Work required: Please copy out every line in the entries that includes the word "namespace".

Material provided:
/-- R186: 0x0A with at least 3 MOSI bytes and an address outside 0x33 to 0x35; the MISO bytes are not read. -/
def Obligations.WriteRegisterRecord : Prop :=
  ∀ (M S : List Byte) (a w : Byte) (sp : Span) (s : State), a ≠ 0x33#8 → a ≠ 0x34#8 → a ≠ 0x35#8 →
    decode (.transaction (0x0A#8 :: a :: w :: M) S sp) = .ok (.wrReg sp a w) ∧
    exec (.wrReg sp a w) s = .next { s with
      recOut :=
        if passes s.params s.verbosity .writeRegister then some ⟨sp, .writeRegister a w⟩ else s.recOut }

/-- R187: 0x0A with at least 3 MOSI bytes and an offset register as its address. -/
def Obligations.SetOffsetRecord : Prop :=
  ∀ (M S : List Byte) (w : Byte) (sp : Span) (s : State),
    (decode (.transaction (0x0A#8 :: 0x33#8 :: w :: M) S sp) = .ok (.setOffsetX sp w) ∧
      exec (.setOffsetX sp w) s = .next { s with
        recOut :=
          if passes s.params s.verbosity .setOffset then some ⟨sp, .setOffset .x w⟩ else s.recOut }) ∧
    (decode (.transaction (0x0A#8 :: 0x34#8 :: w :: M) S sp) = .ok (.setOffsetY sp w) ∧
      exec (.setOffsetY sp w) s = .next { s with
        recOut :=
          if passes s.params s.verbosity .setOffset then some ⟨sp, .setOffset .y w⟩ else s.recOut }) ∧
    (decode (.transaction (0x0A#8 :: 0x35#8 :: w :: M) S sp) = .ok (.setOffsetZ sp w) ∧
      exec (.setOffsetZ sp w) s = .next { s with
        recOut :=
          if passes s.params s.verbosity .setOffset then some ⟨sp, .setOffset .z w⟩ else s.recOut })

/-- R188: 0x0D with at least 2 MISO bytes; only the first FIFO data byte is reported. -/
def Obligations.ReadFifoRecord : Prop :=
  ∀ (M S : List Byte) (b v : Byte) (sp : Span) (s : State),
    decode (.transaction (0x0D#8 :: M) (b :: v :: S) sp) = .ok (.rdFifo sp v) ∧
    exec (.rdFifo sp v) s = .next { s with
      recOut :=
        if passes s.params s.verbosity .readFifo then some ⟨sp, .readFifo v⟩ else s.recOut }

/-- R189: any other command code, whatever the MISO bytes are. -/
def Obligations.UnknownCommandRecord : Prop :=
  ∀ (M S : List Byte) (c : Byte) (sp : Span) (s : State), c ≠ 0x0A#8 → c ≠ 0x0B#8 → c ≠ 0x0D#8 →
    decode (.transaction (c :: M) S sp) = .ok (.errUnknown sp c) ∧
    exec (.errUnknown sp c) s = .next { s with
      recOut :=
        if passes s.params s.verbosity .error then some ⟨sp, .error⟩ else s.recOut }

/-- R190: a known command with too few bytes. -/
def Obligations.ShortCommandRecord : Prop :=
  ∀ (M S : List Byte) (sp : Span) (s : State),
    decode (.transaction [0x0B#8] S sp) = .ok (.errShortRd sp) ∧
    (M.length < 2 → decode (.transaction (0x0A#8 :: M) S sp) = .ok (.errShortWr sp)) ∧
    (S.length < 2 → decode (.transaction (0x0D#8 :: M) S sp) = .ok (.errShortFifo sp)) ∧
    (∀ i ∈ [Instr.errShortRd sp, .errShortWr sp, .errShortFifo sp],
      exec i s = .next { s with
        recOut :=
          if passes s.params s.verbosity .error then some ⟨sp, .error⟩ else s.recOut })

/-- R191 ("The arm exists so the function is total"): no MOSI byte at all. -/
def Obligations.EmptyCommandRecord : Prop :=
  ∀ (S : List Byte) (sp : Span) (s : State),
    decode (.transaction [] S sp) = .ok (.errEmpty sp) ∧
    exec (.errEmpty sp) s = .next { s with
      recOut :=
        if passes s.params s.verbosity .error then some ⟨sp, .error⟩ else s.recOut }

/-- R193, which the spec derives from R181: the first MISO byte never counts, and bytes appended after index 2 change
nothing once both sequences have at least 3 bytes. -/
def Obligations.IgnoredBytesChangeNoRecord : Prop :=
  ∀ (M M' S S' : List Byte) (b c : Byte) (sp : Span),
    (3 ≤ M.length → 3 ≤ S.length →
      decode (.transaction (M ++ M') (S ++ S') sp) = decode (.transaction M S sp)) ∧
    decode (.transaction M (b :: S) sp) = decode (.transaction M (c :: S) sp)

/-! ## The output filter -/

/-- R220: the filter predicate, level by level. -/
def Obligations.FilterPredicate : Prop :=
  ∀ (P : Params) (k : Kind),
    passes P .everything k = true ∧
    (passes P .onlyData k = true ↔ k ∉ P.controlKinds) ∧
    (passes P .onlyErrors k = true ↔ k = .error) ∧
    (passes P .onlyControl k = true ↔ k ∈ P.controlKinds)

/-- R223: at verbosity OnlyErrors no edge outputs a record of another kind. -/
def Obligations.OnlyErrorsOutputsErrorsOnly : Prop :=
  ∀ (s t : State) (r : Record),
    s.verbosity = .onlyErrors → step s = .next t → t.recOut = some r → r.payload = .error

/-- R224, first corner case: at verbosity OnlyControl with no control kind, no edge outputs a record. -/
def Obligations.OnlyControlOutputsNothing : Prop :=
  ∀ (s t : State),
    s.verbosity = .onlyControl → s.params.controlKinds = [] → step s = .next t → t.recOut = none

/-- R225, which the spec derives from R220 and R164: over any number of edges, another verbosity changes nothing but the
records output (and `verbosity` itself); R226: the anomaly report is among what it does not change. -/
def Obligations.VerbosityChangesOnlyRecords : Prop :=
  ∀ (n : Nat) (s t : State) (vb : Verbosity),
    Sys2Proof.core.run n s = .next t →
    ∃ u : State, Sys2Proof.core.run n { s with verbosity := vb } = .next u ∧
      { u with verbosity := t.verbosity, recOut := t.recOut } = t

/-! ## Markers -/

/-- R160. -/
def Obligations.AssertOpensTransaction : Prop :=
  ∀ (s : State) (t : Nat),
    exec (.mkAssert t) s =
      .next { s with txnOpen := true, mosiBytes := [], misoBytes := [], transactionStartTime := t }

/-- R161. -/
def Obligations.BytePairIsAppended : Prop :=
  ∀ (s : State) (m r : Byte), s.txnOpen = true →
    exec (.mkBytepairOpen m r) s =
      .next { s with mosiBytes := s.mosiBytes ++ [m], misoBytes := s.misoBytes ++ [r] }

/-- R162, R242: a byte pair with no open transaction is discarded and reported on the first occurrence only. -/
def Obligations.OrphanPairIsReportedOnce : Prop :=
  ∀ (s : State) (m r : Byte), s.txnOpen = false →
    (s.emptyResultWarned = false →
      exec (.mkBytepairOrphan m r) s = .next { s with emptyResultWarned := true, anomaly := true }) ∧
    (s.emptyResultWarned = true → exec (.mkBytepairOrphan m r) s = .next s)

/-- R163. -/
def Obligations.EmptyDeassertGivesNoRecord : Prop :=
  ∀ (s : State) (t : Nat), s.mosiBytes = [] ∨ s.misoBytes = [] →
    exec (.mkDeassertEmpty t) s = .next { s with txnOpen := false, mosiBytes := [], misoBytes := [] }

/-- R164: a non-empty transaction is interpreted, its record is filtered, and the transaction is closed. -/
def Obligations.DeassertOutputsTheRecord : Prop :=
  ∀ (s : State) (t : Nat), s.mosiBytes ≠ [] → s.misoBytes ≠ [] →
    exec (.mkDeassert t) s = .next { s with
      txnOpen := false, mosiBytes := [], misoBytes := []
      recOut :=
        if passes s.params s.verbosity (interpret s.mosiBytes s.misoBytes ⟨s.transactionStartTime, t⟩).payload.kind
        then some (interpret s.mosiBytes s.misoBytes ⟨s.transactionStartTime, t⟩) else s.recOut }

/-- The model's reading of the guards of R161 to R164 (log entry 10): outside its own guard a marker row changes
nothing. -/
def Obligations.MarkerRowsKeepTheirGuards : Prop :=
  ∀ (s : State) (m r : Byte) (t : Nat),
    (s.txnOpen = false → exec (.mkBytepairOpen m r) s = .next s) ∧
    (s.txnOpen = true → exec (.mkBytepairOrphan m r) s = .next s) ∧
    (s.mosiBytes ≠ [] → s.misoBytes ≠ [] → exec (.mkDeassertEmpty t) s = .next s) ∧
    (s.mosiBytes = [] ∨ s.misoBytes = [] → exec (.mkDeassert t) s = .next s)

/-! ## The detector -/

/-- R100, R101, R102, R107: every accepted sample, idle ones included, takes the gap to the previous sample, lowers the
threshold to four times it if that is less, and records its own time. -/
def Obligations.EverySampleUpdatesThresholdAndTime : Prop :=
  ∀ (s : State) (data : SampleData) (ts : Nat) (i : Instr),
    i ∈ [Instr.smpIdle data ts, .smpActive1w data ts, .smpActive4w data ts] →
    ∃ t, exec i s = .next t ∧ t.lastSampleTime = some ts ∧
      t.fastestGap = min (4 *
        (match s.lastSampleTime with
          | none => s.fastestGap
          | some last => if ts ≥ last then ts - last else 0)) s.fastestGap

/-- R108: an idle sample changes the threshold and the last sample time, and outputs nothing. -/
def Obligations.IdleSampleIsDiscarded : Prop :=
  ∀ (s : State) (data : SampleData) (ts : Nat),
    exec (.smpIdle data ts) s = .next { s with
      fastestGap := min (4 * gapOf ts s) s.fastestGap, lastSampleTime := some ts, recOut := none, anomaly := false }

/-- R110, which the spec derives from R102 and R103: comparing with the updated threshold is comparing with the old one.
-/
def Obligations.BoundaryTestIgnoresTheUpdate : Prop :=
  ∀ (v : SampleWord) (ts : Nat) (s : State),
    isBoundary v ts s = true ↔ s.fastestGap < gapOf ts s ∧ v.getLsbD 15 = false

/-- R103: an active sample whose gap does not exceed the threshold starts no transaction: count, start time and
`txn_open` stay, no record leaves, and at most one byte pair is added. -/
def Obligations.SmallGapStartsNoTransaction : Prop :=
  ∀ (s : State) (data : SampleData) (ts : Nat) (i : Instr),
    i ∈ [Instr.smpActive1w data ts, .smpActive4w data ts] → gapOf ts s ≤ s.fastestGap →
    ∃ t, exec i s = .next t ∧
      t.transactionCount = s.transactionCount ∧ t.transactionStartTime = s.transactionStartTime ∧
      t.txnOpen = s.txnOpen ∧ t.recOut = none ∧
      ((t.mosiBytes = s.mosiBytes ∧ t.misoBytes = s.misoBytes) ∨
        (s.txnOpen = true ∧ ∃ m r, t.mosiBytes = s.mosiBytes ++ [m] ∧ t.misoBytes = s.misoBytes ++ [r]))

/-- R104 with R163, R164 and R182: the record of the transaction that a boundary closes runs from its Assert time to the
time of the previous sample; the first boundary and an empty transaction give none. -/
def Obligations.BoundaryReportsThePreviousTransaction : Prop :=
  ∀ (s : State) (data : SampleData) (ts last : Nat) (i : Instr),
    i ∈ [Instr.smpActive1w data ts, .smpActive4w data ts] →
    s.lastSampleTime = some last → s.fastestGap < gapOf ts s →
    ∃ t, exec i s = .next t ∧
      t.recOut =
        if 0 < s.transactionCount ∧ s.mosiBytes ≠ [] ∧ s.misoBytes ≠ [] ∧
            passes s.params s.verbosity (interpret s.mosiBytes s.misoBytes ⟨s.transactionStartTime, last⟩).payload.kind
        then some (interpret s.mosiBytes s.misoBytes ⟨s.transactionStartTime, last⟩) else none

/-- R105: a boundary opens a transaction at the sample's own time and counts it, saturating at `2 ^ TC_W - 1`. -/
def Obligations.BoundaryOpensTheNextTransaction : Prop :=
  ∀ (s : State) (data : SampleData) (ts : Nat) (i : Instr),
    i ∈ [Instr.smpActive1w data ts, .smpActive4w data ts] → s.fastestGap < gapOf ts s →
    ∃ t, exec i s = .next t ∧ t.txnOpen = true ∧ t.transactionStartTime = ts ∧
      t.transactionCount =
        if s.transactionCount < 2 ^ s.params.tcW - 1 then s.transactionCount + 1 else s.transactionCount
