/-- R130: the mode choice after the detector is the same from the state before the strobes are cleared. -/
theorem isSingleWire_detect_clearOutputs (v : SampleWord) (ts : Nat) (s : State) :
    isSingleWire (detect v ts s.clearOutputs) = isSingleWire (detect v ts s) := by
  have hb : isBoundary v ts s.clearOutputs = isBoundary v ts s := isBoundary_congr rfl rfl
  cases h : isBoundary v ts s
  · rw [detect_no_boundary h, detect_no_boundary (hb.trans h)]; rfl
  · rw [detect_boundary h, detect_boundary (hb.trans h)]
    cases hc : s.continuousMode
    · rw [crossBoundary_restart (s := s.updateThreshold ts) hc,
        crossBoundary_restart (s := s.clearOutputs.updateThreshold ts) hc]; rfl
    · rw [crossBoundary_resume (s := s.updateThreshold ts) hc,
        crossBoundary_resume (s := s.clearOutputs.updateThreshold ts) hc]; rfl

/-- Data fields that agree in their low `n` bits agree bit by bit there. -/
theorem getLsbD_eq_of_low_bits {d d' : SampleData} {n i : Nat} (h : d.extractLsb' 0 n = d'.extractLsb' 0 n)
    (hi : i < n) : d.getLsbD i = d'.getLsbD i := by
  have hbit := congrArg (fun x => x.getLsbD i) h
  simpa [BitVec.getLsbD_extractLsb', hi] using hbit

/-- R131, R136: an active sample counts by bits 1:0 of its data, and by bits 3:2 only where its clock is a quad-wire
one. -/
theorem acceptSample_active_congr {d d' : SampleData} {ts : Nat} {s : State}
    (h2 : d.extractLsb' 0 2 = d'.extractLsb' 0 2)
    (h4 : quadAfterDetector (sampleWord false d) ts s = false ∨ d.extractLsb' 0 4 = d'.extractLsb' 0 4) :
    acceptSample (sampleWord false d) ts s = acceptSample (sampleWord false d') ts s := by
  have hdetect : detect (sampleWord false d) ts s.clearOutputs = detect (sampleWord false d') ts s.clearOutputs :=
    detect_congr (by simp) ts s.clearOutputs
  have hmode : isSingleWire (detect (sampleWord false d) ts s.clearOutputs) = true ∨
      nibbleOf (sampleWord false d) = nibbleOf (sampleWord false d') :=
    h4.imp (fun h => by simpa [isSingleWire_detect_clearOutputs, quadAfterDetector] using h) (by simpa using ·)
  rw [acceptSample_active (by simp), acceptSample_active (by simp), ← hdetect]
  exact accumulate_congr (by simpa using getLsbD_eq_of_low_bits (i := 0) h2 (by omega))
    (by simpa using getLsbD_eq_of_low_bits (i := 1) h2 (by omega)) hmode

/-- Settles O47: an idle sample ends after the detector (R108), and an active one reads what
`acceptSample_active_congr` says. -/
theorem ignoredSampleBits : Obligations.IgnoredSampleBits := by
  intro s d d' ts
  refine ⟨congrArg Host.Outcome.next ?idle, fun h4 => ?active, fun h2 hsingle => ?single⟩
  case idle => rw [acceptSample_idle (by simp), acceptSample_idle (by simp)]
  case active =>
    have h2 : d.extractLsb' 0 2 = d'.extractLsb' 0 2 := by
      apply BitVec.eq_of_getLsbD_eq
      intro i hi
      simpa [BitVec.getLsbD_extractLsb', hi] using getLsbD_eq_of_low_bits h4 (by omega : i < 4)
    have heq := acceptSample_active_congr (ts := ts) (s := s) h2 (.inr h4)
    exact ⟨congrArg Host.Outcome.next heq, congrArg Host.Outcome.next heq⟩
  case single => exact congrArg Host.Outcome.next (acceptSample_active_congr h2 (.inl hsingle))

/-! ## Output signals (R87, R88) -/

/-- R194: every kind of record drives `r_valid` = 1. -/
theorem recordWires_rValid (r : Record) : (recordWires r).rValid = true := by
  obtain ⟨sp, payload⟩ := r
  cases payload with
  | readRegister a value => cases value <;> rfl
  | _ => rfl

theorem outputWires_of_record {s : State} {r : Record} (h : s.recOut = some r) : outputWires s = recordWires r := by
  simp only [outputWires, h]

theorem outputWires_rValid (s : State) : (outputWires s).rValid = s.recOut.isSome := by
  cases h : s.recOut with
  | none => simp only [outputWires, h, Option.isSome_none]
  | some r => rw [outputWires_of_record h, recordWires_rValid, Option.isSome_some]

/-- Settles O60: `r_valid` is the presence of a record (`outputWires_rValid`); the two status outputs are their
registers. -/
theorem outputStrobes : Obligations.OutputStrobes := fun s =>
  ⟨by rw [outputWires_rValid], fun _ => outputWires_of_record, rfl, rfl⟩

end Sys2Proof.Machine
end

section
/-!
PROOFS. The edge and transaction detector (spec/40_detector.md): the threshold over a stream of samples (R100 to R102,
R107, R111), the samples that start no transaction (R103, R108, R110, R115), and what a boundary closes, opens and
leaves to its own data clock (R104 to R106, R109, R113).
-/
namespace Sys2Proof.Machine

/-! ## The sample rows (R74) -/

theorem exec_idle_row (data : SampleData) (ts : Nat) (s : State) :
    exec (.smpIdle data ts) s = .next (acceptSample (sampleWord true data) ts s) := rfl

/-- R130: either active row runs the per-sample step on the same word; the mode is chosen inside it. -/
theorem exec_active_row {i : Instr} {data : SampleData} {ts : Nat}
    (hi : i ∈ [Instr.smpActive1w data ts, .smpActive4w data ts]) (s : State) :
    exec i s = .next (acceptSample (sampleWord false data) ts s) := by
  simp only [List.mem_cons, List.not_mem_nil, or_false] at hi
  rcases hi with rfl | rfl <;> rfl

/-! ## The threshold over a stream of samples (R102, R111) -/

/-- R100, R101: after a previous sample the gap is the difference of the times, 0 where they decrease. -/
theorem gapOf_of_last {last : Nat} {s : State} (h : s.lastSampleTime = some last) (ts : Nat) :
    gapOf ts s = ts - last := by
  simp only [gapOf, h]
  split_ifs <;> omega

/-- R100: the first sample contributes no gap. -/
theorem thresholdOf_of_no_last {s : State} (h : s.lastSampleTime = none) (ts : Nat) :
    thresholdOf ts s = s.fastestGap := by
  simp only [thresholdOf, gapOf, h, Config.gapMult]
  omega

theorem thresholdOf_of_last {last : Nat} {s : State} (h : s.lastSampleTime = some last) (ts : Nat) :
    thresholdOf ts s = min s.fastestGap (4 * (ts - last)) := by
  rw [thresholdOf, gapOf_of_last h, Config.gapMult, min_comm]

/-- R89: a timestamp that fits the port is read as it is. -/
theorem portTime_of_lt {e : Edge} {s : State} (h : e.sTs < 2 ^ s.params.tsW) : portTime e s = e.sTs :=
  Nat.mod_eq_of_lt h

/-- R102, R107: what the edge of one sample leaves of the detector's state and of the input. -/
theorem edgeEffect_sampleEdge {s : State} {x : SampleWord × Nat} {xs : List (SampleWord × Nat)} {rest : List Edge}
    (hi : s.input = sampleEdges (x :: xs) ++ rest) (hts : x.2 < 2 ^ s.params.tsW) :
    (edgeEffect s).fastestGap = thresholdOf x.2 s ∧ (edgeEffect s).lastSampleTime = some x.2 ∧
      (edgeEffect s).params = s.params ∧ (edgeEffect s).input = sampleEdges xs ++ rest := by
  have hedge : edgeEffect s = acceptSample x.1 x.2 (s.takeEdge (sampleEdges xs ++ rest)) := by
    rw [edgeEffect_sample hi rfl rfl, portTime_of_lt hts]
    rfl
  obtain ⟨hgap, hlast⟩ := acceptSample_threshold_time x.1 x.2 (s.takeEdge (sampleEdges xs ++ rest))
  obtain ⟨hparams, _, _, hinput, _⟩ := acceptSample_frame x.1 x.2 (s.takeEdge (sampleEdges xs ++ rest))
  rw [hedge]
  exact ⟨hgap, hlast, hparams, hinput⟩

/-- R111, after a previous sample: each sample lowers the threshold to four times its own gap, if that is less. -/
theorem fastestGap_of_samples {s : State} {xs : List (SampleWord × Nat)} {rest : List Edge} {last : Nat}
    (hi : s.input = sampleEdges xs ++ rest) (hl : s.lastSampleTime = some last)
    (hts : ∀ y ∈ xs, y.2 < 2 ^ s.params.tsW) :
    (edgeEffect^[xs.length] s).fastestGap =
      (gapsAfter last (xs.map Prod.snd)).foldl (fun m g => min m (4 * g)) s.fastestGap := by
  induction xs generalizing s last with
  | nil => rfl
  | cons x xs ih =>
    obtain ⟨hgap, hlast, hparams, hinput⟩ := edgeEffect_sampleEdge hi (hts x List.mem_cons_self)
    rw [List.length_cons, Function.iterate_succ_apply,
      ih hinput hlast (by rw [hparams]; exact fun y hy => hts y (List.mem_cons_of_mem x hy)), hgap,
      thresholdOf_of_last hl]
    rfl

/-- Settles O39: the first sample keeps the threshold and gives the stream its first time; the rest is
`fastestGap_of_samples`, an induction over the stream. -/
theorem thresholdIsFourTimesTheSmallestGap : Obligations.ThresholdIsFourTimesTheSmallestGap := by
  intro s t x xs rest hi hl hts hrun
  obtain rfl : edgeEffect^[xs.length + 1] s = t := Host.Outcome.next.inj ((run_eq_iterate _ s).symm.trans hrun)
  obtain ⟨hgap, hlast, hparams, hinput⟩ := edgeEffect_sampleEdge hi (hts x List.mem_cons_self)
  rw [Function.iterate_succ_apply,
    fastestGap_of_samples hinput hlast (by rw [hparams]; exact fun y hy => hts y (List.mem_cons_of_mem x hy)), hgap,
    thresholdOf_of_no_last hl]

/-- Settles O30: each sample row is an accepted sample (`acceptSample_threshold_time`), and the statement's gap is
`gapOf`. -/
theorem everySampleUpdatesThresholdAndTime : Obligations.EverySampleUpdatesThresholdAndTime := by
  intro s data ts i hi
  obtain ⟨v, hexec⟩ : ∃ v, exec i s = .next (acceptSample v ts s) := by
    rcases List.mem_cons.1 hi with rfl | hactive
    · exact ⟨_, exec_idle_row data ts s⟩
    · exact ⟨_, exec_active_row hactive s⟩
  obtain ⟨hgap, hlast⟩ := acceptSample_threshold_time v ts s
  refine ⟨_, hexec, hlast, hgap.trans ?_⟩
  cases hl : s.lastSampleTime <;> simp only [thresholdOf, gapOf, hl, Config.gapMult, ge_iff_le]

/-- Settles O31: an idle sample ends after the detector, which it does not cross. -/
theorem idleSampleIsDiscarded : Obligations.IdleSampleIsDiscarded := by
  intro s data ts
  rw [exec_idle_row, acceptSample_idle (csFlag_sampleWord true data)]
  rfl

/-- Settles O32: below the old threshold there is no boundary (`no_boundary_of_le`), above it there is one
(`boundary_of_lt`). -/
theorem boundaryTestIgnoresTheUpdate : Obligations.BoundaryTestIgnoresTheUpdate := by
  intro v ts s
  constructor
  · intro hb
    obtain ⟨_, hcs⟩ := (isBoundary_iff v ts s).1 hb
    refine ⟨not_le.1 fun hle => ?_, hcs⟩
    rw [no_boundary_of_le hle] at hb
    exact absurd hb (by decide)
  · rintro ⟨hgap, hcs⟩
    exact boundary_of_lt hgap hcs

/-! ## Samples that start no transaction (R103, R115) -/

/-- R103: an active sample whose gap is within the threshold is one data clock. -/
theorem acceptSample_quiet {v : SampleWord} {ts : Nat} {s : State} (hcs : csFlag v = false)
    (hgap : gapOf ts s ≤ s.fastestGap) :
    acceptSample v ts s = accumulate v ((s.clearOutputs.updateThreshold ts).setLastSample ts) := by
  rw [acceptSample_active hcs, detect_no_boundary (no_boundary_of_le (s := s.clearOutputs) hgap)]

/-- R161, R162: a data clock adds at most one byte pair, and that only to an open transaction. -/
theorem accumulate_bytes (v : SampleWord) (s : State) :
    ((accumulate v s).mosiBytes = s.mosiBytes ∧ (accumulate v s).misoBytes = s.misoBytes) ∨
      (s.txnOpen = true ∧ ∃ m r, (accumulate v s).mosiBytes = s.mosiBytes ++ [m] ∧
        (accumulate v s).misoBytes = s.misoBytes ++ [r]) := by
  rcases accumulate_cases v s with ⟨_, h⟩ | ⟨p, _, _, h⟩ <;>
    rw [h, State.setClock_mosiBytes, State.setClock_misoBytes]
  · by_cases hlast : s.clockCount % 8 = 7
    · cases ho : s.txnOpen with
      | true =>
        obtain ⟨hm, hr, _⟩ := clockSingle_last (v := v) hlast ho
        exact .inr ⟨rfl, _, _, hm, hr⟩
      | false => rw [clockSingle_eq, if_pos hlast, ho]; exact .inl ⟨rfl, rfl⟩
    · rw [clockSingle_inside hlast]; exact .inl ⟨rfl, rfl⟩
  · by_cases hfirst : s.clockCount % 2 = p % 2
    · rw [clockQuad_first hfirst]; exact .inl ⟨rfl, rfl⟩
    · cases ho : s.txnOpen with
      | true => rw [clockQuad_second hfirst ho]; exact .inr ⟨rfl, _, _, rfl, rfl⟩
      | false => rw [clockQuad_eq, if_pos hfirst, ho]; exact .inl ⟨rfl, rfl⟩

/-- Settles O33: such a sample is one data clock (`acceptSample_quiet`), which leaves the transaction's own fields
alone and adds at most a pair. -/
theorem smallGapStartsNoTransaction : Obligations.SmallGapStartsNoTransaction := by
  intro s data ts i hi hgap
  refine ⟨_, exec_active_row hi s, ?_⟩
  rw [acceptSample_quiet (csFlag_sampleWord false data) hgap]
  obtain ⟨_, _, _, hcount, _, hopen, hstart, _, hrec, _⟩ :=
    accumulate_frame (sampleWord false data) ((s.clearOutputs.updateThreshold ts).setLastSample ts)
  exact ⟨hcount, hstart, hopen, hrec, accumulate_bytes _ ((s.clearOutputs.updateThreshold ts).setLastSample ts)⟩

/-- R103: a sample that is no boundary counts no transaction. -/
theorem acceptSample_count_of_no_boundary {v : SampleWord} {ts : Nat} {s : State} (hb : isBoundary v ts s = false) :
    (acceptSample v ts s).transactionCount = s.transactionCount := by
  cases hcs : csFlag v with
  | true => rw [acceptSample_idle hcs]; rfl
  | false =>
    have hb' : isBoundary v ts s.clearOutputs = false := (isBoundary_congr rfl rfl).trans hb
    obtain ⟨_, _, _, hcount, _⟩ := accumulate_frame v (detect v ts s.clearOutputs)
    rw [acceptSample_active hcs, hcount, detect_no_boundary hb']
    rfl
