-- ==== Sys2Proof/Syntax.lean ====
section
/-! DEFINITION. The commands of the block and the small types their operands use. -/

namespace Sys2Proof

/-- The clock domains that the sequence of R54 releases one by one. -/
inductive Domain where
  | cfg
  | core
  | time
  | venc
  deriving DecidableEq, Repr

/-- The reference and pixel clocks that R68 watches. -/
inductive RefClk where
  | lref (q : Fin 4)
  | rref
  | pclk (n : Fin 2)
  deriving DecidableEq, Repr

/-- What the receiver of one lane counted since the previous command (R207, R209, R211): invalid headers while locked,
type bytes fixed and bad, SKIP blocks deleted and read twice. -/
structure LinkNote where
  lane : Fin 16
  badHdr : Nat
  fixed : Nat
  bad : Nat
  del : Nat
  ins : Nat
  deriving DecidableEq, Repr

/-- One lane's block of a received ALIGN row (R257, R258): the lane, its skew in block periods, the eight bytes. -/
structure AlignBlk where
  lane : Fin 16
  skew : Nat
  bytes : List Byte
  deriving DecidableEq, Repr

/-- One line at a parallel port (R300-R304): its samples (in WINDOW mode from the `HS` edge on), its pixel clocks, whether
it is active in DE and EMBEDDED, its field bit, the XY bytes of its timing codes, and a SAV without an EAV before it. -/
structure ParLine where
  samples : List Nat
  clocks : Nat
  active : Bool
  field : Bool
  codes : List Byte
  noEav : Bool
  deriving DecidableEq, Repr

Output below:
namespace Sys2Proof.Machine
namespace Sys2Proof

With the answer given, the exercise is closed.